What is expected -> In the entries below, find the line containing "and an image" and the line containing "let staging := allSlots.filter". Copy those two lines and everything between them exactly, and only that.

Data provided ->
-- ==== Sys2Proof/Machine/Mail.lean ====
section
/-!
DEFINITION. The Lanyard mailboxes: the defined commands with their levels, kinds and parameter bytes, the command and response areas,
the journal, and how a command completes or is aborted (R63 to R76).
-/
namespace Sys2Proof.Machine
open Sys2Proof

/-- A row of a chapter's command table: opcode, name, minimum level, whether it is a query, whether it is a barrier, and the bytes of
the command area that its parameters use (offset and length). -/
structure CmdRow where
  opc     : Nat
  name    : String
  level   : Nat
  query   : Bool
  barrier : Bool
  used    : List (Nat × Nat)
  deriving DecidableEq, Repr

def cmdTable0 : List CmdRow := [
  ⟨0x000, "DEV_NOP", 2, true, false, [(8, 248)]⟩,
  ⟨0x001, "DEV_INFO", 2, true, false, []⟩,
  ⟨0x003, "DEV_SET_WINDOW_LEVEL", 0, false, false, [(8, 2)]⟩,
  ⟨0x004, "DEV_WARM_RESET", 0, false, true, [(8, 1)]⟩,
  ⟨0x010, "FW_QUERY", 1, true, false, []⟩,
  ⟨0x011, "FW_STAGE", 0, false, false, [(8, 13)]⟩,
  ⟨0x012, "FW_VERIFY", 0, true, false, [(8, 1)]⟩,
  ⟨0x013, "FW_ACTIVATE", 0, false, true, [(8, 3)]⟩,
  ⟨0x014, "FW_SET_BOOT", 0, false, false, [(8, 1)]⟩,
  ⟨0x015, "FW_REVOKE_KEY", 0, false, false, [(8, 2)]⟩,
  ⟨0x100, "LANE_QUERY", 1, true, false, [(8, 2)]⟩,
  ⟨0x101, "LANE_SET_MODE", 1, false, false, [(8, 4)]⟩,
  ⟨0x102, "LANE_SET_POWER", 1, false, false, [(8, 4)]⟩,
  ⟨0x103, "LANE_PRBS", 1, false, false, [(8, 5), (16, 4)]⟩,
  ⟨0x104, "LANE_SWAP", 0, false, false, [(8, 2)]⟩,
  ⟨0x105, "LANE_RESTORE", 0, false, false, [(8, 2)]⟩,
  ⟨0x106, "LANE_SET_EQ", 1, false, false, [(8, 6)]⟩,
  ⟨0x107, "LANE_RECAL", 1, false, false, [(8, 2)]⟩,
  ⟨0x200, "STR_SET_OPEN", 1, false, false, []⟩,
  ⟨0x201, "STR_SET_ADD", 1, false, false, [(8, 1), (10, 21), (32, 7), (40, 7), (48, 7)]⟩,
  ⟨0x202, "STR_SET_COMMIT", 1, false, false, [(8, 1)]⟩,
  ⟨0x203, "STR_SET_DISCARD", 1, false, false, [(8, 1)]⟩,
  ⟨0x204, "STR_REMOVE", 1, false, false, [(8, 24)]⟩,
  ⟨0x205, "STR_TUNNEL", 1, false, false, [(8, 136)]⟩,
  ⟨0x206, "STR_QUERY", 2, true, false, [(8, 2)]⟩]

def cmdTable1 : List CmdRow := [
  ⟨0x300, "WEB_SET_ENCODER", 1, false, false, [(8, 5), (16, 4)]⟩,
  ⟨0x301, "WEB_LOAD", 1, false, false, [(8, 2), (16, 8)]⟩,
  ⟨0x302, "WEB_QUERY", 2, true, false, [(8, 1)]⟩,
  ⟨0x310, "TRG_SET_GEN", 1, false, false, [(8, 5), (16, 32)]⟩,
  ⟨0x311, "TRG_ATTACH", 1, false, false, [(8, 2), (16, 24)]⟩,
  ⟨0x312, "TRG_START", 1, false, false, [(8, 1)]⟩,
  ⟨0x313, "TRG_STOP", 1, false, false, [(8, 2)]⟩,
  ⟨0x314, "TRG_SET_PITCH", 1, false, false, [(8, 1), (12, 16)]⟩,
  ⟨0x315, "TRG_SET_OUTPUT", 1, false, false, [(8, 12)]⟩,
  ⟨0x316, "TRG_QUERY", 2, true, false, [(8, 1)]⟩,
  ⟨0x400, "COR_SET_CHANNEL", 1, false, false, [(8, 7), (16, 2), (20, 18)]⟩,
  ⟨0x401, "COR_LOAD_TABLE", 1, false, false, [(8, 3), (16, 16)]⟩,
  ⟨0x402, "COR_APPLY", 1, false, false, [(8, 2)]⟩,
  ⟨0x403, "COR_DISCARD", 1, false, false, [(8, 2)]⟩,
  ⟨0x404, "COR_QUERY", 2, true, false, [(8, 2)]⟩,
  ⟨0x405, "COR_SLICE_SWAP", 0, false, false, [(8, 2)]⟩,
  ⟨0x410, "DMS_SET_CHANNEL", 1, false, false, [(8, 10), (20, 12)]⟩,
  ⟨0x411, "DMS_SET_TAPS", 1, false, false, [(8, 3)]⟩,
  ⟨0x412, "DMS_QUERY", 2, true, false, [(8, 2)]⟩,
  ⟨0x500, "STA_SET_CHANNEL", 1, false, false, [(8, 5), (16, 12)]⟩,
  ⟨0x501, "STA_QUERY", 2, true, false, [(8, 2)]⟩,
  ⟨0x502, "STA_QUERY_DIE", 1, true, false, [(8, 1)]⟩,
  ⟨0x600, "SPL_SET_GROUP", 1, false, false, [(8, 11), (20, 20)]⟩,
  ⟨0x601, "SPL_SET_MEMBER", 1, false, false, [(8, 1), (10, 5), (16, 10), (28, 14)]⟩,
  ⟨0x602, "SPL_APPLY", 1, false, false, [(8, 1)]⟩]

def cmdTable2 : List CmdRow := [
  ⟨0x603, "SPL_DISCARD", 1, false, false, [(8, 1)]⟩,
  ⟨0x604, "SPL_REMOVE", 1, false, false, [(8, 1)]⟩,
  ⟨0x605, "SPL_QUERY", 2, true, false, [(8, 1)]⟩,
  ⟨0x700, "CSM_BIND", 1, false, false, [(8, 28), (40, 26)]⟩,
  ⟨0x701, "CSM_UNBIND", 1, false, false, [(8, 3)]⟩,
  ⟨0x702, "CSM_SET_PRIORITY", 1, false, false, [(8, 3)]⟩,
  ⟨0x703, "CSM_SET_HOLD", 1, false, false, [(8, 2), (12, 4)]⟩,
  ⟨0x704, "CSM_QUERY", 2, true, false, [(8, 2)]⟩,
  ⟨0x705, "HLD_QUERY", 1, true, false, [(8, 1)]⟩,
  ⟨0x800, "DMA_RING_SETUP", 1, false, false, [(8, 3), (16, 18)]⟩,
  ⟨0x801, "DMA_RING_FREE", 1, false, false, [(8, 3)]⟩,
  ⟨0x802, "DMA_RING_RESTART", 2, false, false, [(8, 3)]⟩,
  ⟨0x803, "DMA_RING_QUERY", 2, true, false, [(8, 3)]⟩,
  ⟨0x804, "PCI_QUERY", 1, true, false, [(8, 1)]⟩,
  ⟨0x805, "PCI_SET_PORT", 0, false, false, [(8, 4)]⟩,
  ⟨0x900, "ETH_SET_PORT", 1, false, false, [(8, 14), (24, 22)]⟩,
  ⟨0x901, "ETH_SET_FLOW", 1, false, false, [(8, 14), (24, 20)]⟩,
  ⟨0x902, "ETH_FLOW_FREE", 1, false, false, [(8, 3)]⟩,
  ⟨0x903, "ETH_QUERY", 2, true, false, [(8, 2)]⟩,
  ⟨0x904, "ETH_SEND", 1, false, false, [(8, 3), (12, 18), (32, 4)]⟩,
  ⟨0x910, "PTP_SET", 0, false, false, [(8, 12)]⟩,
  ⟨0x911, "PTP_QUERY", 2, true, false, []⟩,
  ⟨0x912, "TIME_STEP", 0, false, false, [(8, 1), (16, 16)]⟩,
  ⟨0x913, "TIME_SET_INC", 0, false, false, [(8, 8)]⟩,
  ⟨0x914, "CAL_SET", 0, false, false, [(8, 7)]⟩]

def cmdTable3 : List CmdRow := [
  ⟨0x915, "PTP_SET_UTC", 0, false, false, [(8, 3)]⟩,
  ⟨0xA00, "COIL_TARGET_SET", 1, false, false, [(8, 10), (24, 16)]⟩,
  ⟨0xA01, "COIL_TARGET_FREE", 1, false, false, [(8, 1)]⟩,
  ⟨0xA02, "COIL_VOL_SETUP", 1, false, false, [(8, 5), (16, 76)]⟩,
  ⟨0xA03, "COIL_VOL_FREE", 1, false, false, [(8, 1)]⟩,
  ⟨0xA04, "COIL_ADD_SPARE", 1, false, false, [(8, 2)]⟩,
  ⟨0xA05, "COIL_REPLACE", 1, false, false, [(8, 3)]⟩,
  ⟨0xA06, "COIL_QUERY", 2, true, false, [(8, 1)]⟩,
  ⟨0xA07, "COIL_TARGET_QUERY", 1, true, false, [(8, 1)]⟩,
  ⟨0xB00, "FLT_QUERY", 1, true, false, [(8, 1), (10, 4)]⟩,
  ⟨0xB01, "FLT_SET_SEVERITY", 0, false, false, [(8, 1), (10, 5), (16, 4)]⟩,
  ⟨0xB02, "FLT_ACK", 1, false, false, [(8, 1), (10, 5)]⟩,
  ⟨0xB03, "FLT_LIST", 1, true, false, [(8, 1)]⟩,
  ⟨0xB04, "FLT_INJECT", 0, false, false, [(8, 1), (10, 5)]⟩,
  ⟨0xB05, "FLT_UNIT_RESET", 0, false, false, [(8, 4)]⟩,
  ⟨0xB06, "FLT_DIE_RESET", 0, false, true, [(8, 3)]⟩,
  ⟨0xC00, "CAN_SET_PORT", 1, false, false, [(8, 16)]⟩,
  ⟨0xC01, "CAN_SET_FILTER", 1, false, false, [(8, 3), (12, 8)]⟩,
  ⟨0xC02, "CAN_SEND", 1, false, false, [(8, 72)]⟩,
  ⟨0xC03, "CAN_RECV", 1, false, false, [(8, 4)]⟩,
  ⟨0xC04, "CAN_QUERY", 2, true, false, [(8, 1)]⟩,
  ⟨0xC05, "CAN_DETECT", 1, false, false, [(8, 4), (16, 96)]⟩,
  ⟨0xC06, "CAN_SET_WAKE", 1, false, false, [(8, 1), (12, 20)]⟩,
  ⟨0xC07, "CAN_SLEEP", 1, false, false, [(8, 2)]⟩,
  ⟨0xC08, "CAN_RECOVER", 1, false, false, [(8, 1)]⟩]

def cmdTable4 : List CmdRow := [
  ⟨0xD00, "MFP_SET", 1, false, false, [(8, 6)]⟩,
  ⟨0xD01, "MFP_QUERY", 2, true, false, [(8, 1)]⟩,
  ⟨0xD10, "BOOT_SET_PLAN", 0, false, false, [(8, 32)]⟩,
  ⟨0xD11, "BOOT_QUERY", 1, true, false, []⟩]

/-- The defined commands (R76 and the command tables of the chapters). -/
def cmdTable : List CmdRow := cmdTable0 ++ cmdTable1 ++ cmdTable2 ++ cmdTable3 ++ cmdTable4

def cmdRow (opc : Nat) : Option CmdRow := cmdTable.find? (·.opc == opc)

/-- The class of an opcode (R71). -/
def cmdClass (opc : Nat) : Nat := if opc < 0x10 then 0 else if opc < 0x100 then 1 else 1 + opc / 0x100

/-- Status codes (R76). -/
def stOK : Nat := 0
def stNOT_READY : Nat := 1
def stABORTED : Nat := 2
def stREFUSED : Nat := 3
def stBAD : Nat := 4
def stNOPRIV : Nat := 5
def stBUSY : Nat := 6
def stUNKNOWN : Nat := 7

/-- The key of a slot. -/
def slotKey (w slot : Nat) : Nat := w * 16 + slot

def State.slot (s : State) (w slot : Nat) : Slot := tgetD s.slots (slotKey w slot) {}

def State.setSlot (s : State) (w slot : Nat) (x : Slot) : State := { s with slots := tset s.slots (slotKey w slot) x }

/-- Base of a slot's command area (R64) and response area (R65). -/
def cmdBase (w slot : Nat) : Nat := mbxBase w + 0x2000 + 0x200 * slot
def rspBase (w slot : Nat) : Nat := mbxBase w + 0x2100 + 0x200 * slot

/-- Byte o of a command area. -/
def State.cmdByte (s : State) (w slot o : Nat) : Nat := (s.rd (cmdBase w slot + o / 4 * 4)).toNat / 2 ^ (8 * (o % 4)) % 256

/-- The little-endian number of n bytes at offset o of a command area (R64). -/
def State.cp (s : State) (w slot o : Nat) : Nat → Nat
  | 0 => 0
  | n + 1 => s.cmdByte w slot o + 256 * s.cp w slot (o + 1) n

/-- The bytes at offset o of a command area. -/
def State.cmdBytes (s : State) (w slot o n : Nat) : List Byte :=
  (List.range n).map fun i => BitVec.ofNat 8 (s.cmdByte w slot (o + i))

def State.opcode (s : State) (w slot : Nat) : Nat := s.cp w slot 0 2
def State.flagsOf (s : State) (w slot : Nat) : Nat := s.cp w slot 4 4

/-- Write the words of bytes from an address up. -/
def State.wrBytes (s : State) (a : Nat) : List Byte → State
  | b0 :: b1 :: b2 :: b3 :: t => (s.wr a (BitVec.ofNat 32 (ofLe [b0, b1, b2, b3]))).wrBytes (a + 4) t
  | _ => s

/-- The response area's 256 bytes (R65). -/
def rspBytes (status tag opc detail rflags epoch : Nat) (result : List Byte) : List Byte :=
  leBytes 2 status ++ leBytes 2 tag ++ leBytes 2 opc ++ leBytes 2 (min result.length 240) ++ leBytes 2 detail ++ leBytes 2 rflags
    ++ leBytes 4 epoch ++ bytesAt result 0 240

/-- Write a response and make the slot DONE (R67, R69), with its event, its count and its completion interrupt. -/
def State.finish (s : State) (w slot status detail : Nat) (result : List Byte) (rflags : Nat := 0) : State :=
  let x := s.slot w slot
  let opc := s.opcode w slot
  let irq := tbit (s.flagsOf w slot) 2 || status == stABORTED
  let s := s.wrBytes (rspBase w slot) (rspBytes status x.tag opc detail rflags s.epoch result)
  let s := (s.setSlot w slot { x with st := .done, held := false }).evt (mbxBase w) R.MBX_DONE_EV_E [R.MBX_DONE_EV_DONE]
  let s := s.bump (mbxBase w + R.MBX_COMPLETED_COUNT.off)
  if irq && s.gb (mbxBase w) R.MBX_IRQ_EN then s.msix x.port (s.g (mbxBase w) R.MBX_IRQ_VECTOR) else s

/-- Return a slot to FREE with the response area of R69: NOT_READY and the latched TAG. -/
def State.clearRsp (s : State) (w slot : Nat) : State :=
  (s.wrBytes (rspBase w slot) (List.replicate 256 0)).wr (rspBase w slot) (BitVec.ofNat 32 (stNOT_READY + (s.slot w slot).tag * 65536))

/-- Every slot's number, ascending. -/
def allSlots : List (Nat × Nat) := (List.range 64).map fun k => (k / 16, k % 16)

/-- Whether a slot holds a command that has not completed. -/
def Slot.inFlight (x : Slot) : Bool := x.st == .posted || x.st == .running

/-- The image slot that a FW_STAGE under way was writing holds no valid image (R80); it never names the slot of the running image. -/
def State.dropImage (s : State) (i : Nat) : State :=
  if (tgetD s.clusters s.leader {}).slot = i then s
  else { s with boot := if i = 0 then { s.boot with img0 := [] } else if i = 1 then { s.boot with img1 := [] } else s.boot }

/-! ### Firmware images (R78, R79) -/

def Boot.img (b : Boot) (i : Nat) : List Byte := if i = 0 then b.img0 else b.img1
def Boot.setImg (b : Boot) (i : Nat) (l : List Byte) : Boot := if i = 0 then { b with img0 := l } else { b with img1 := l }

def imgKey (l : List Byte) : Nat := leAt l 6 1
def imgSvn (l : List Byte) : Nat := leAt l 16 4
def imgBody (l : List Byte) : Nat := leAt l 20 4

/-- The checks of R79 in order: 0 where every check passes, else the code of the first that fails. -/
def Boot.check (b : Boot) (l : List Byte) : Nat :=
  if leAt l 0 4 != 0x49574659 || leAt l 4 2 != 1 then 1
  else if imgBody l % 4096 != 0 || 16773120 < imgBody l then 2
  else if 3 < imgKey l || Config.sha384 (bytesAt l 80 96) != Config.otpDigest (imgKey l) then 3
  else if tbit b.revoked (imgKey l) then 4
  else if imgSvn l < b.svnFloor then 5
  else if Config.sha384 (bytesAt l 512 (imgBody l)) != bytesAt l 32 48 then 6
  else if Config.ecdsaP384 (bytesAt l 80 96) (bytesAt l 176 48) (bytesAt l 224 48) (bytesAt l 0 176) then 0 else 7

def Boot.valid (b : Boot) (i : Nat) : Bool := b.check (b.img i) == 0

/-- What a cluster records of the image it runs (FIRMWARE entry), and its copy (R59). -/
def Cluster.load (x : Cluster) (img : List Byte) (slot : Nat) : Cluster :=
  { x with major := leAt img 8 1, minor := leAt img 9 1, patch := leAt img 10 2, build := leAt img 12 4, slot := slot, key := imgKey img, copy := img }

/-- A fault reaction or a change of leader (R74): EPOCH advances, and every command POSTED or RUNNING completes ABORTED_REISSUE but
the one at `keep`. Work that a command left in hand no longer answers a slot,
and an image that FW_STAGE was writing is not valid. -/
def State.abortAll (s : State) (keep : Option (Nat × Nat) := none) : State :=
  let staging := allSlots.filter fun q => (s.slot q.1 q.2).st == .running && s.opcode q.1 q.2 == 0x011 && keep != some q
  let s := each staging (fun q s => s.dropImage (s.cmdByte q.1 q.2 20)) s
  let s := { s with epoch := (s.epoch + 1) % 0x1000000 }
  let s := each allSlots (fun q s => if (s.slot q.1 q.2).inFlight && keep != some q then s.finish q.1 q.2 stABORTED 0 [] else s) s
  { s with
    chans := s.chans.map fun (k, c) => (k, { c with tun := c.tun.map fun t => { t with gone := true } }),
    cans := s.cans.map fun (k, c) => (k, { c with detSlot := none, slSlot := none }),
    clock := { s.clock with calSet := s.clock.calSet.map fun (t, _) => (t, none) },
    boot := { s.boot with update := s.boot.update.map fun u => { u with ans := if u.ans == keep then u.ans else none } } }

/-- Enter a command's result in the journal at its commit point (R75), `opened` where the result is not known yet. -/
def State.journalise (s : State) (w slot status detail : Nat) (result : List Byte) (opened : Bool := false) : State :=
  let e : JEntry := { opcode := s.opcode w slot, tag := (s.slot w slot).tag, status := status, detail := detail, result := result, opened := opened }
  { s with journal := tset s.journal (slotKey w slot) e }

/-- How the body of a command ends: committed with a result, refused with a status and a DETAIL (nothing has changed, or, with `errAt`,
only an event is recorded), or committed and left RUNNING until an event of the part completes it, with the result that its journal entry records at the commit point
(none: the entry is opened then and takes status and result with the answer; log entry 85). -/
inductive Rsp where
  | ok (s : State) (result : List Byte)
  | err (status detail : Nat) (result : List Byte)
  | errAt (s : State) (status detail : Nat)
  | wait (s : State) (result : Option (List Byte) := some [])

/-- BAD_PARAM with a DETAIL, and BUSY with a reason. -/
def bad (d : Nat) : Rsp := .err stBAD d []
def busy (d : Nat) : Rsp := .err stBUSY d []
def refused (d : Nat) : Rsp := .err stREFUSED d []

/-- The lowest offset whose byte is bad (R72 step 4), over the listed checks. -/
def lowBad : List (Nat × Bool) → Option Nat
  | [] => none
  | (o, b) :: t =>
    match lowBad t with
    | none => if b then some o else none
    | some m => if b then some (min o m) else some m

/-- The lowest byte of the command area outside a command's parameters that is not 0 (R64, R72 step 4; log entry 24). -/
def State.reservedBad (s : State) (w slot : Nat) (used : List (Nat × Nat)) : Option Nat :=
  ((List.range 248).map (· + 8)).find? fun o => !used.any (fun u => u.1 ≤ o && o < u.1 + u.2) && s.cmdByte w slot o != 0

/-- Step 4 of R72: the lowest bad offset among the listed checks and the bytes outside the parameters. -/
def State.paramBad (s : State) (w slot : Nat) (checks : List (Nat × Bool)) : Option Nat :=
  let r := s.reservedBad w slot (((cmdRow (s.opcode w slot)).map (·.used)).getD [])
  match lowBad checks, r with
  | some a, some b => some (min a b)
  | some a, none => some a
  | none, r => r

/-- The checks of step 4, then the rest of the command. -/
def State.checked (s : State) (w slot : Nat) (checks : List (Nat × Bool)) (f : Rsp) : Rsp :=
  match s.paramBad w slot checks with
  | some o => bad o
  | none => f

end Sys2Proof.Machine
end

Answer area ->
and an image that FW_STAGE was writing is not valid. -/
def State.abortAll (s : State) (keep : Option (Nat × Nat) := none) : State :=
  let staging := allSlots.filter fun q => (s.slot q.1 q.2).st == .running && s.opcode q.1 q.2 == 0x011 && keep != some q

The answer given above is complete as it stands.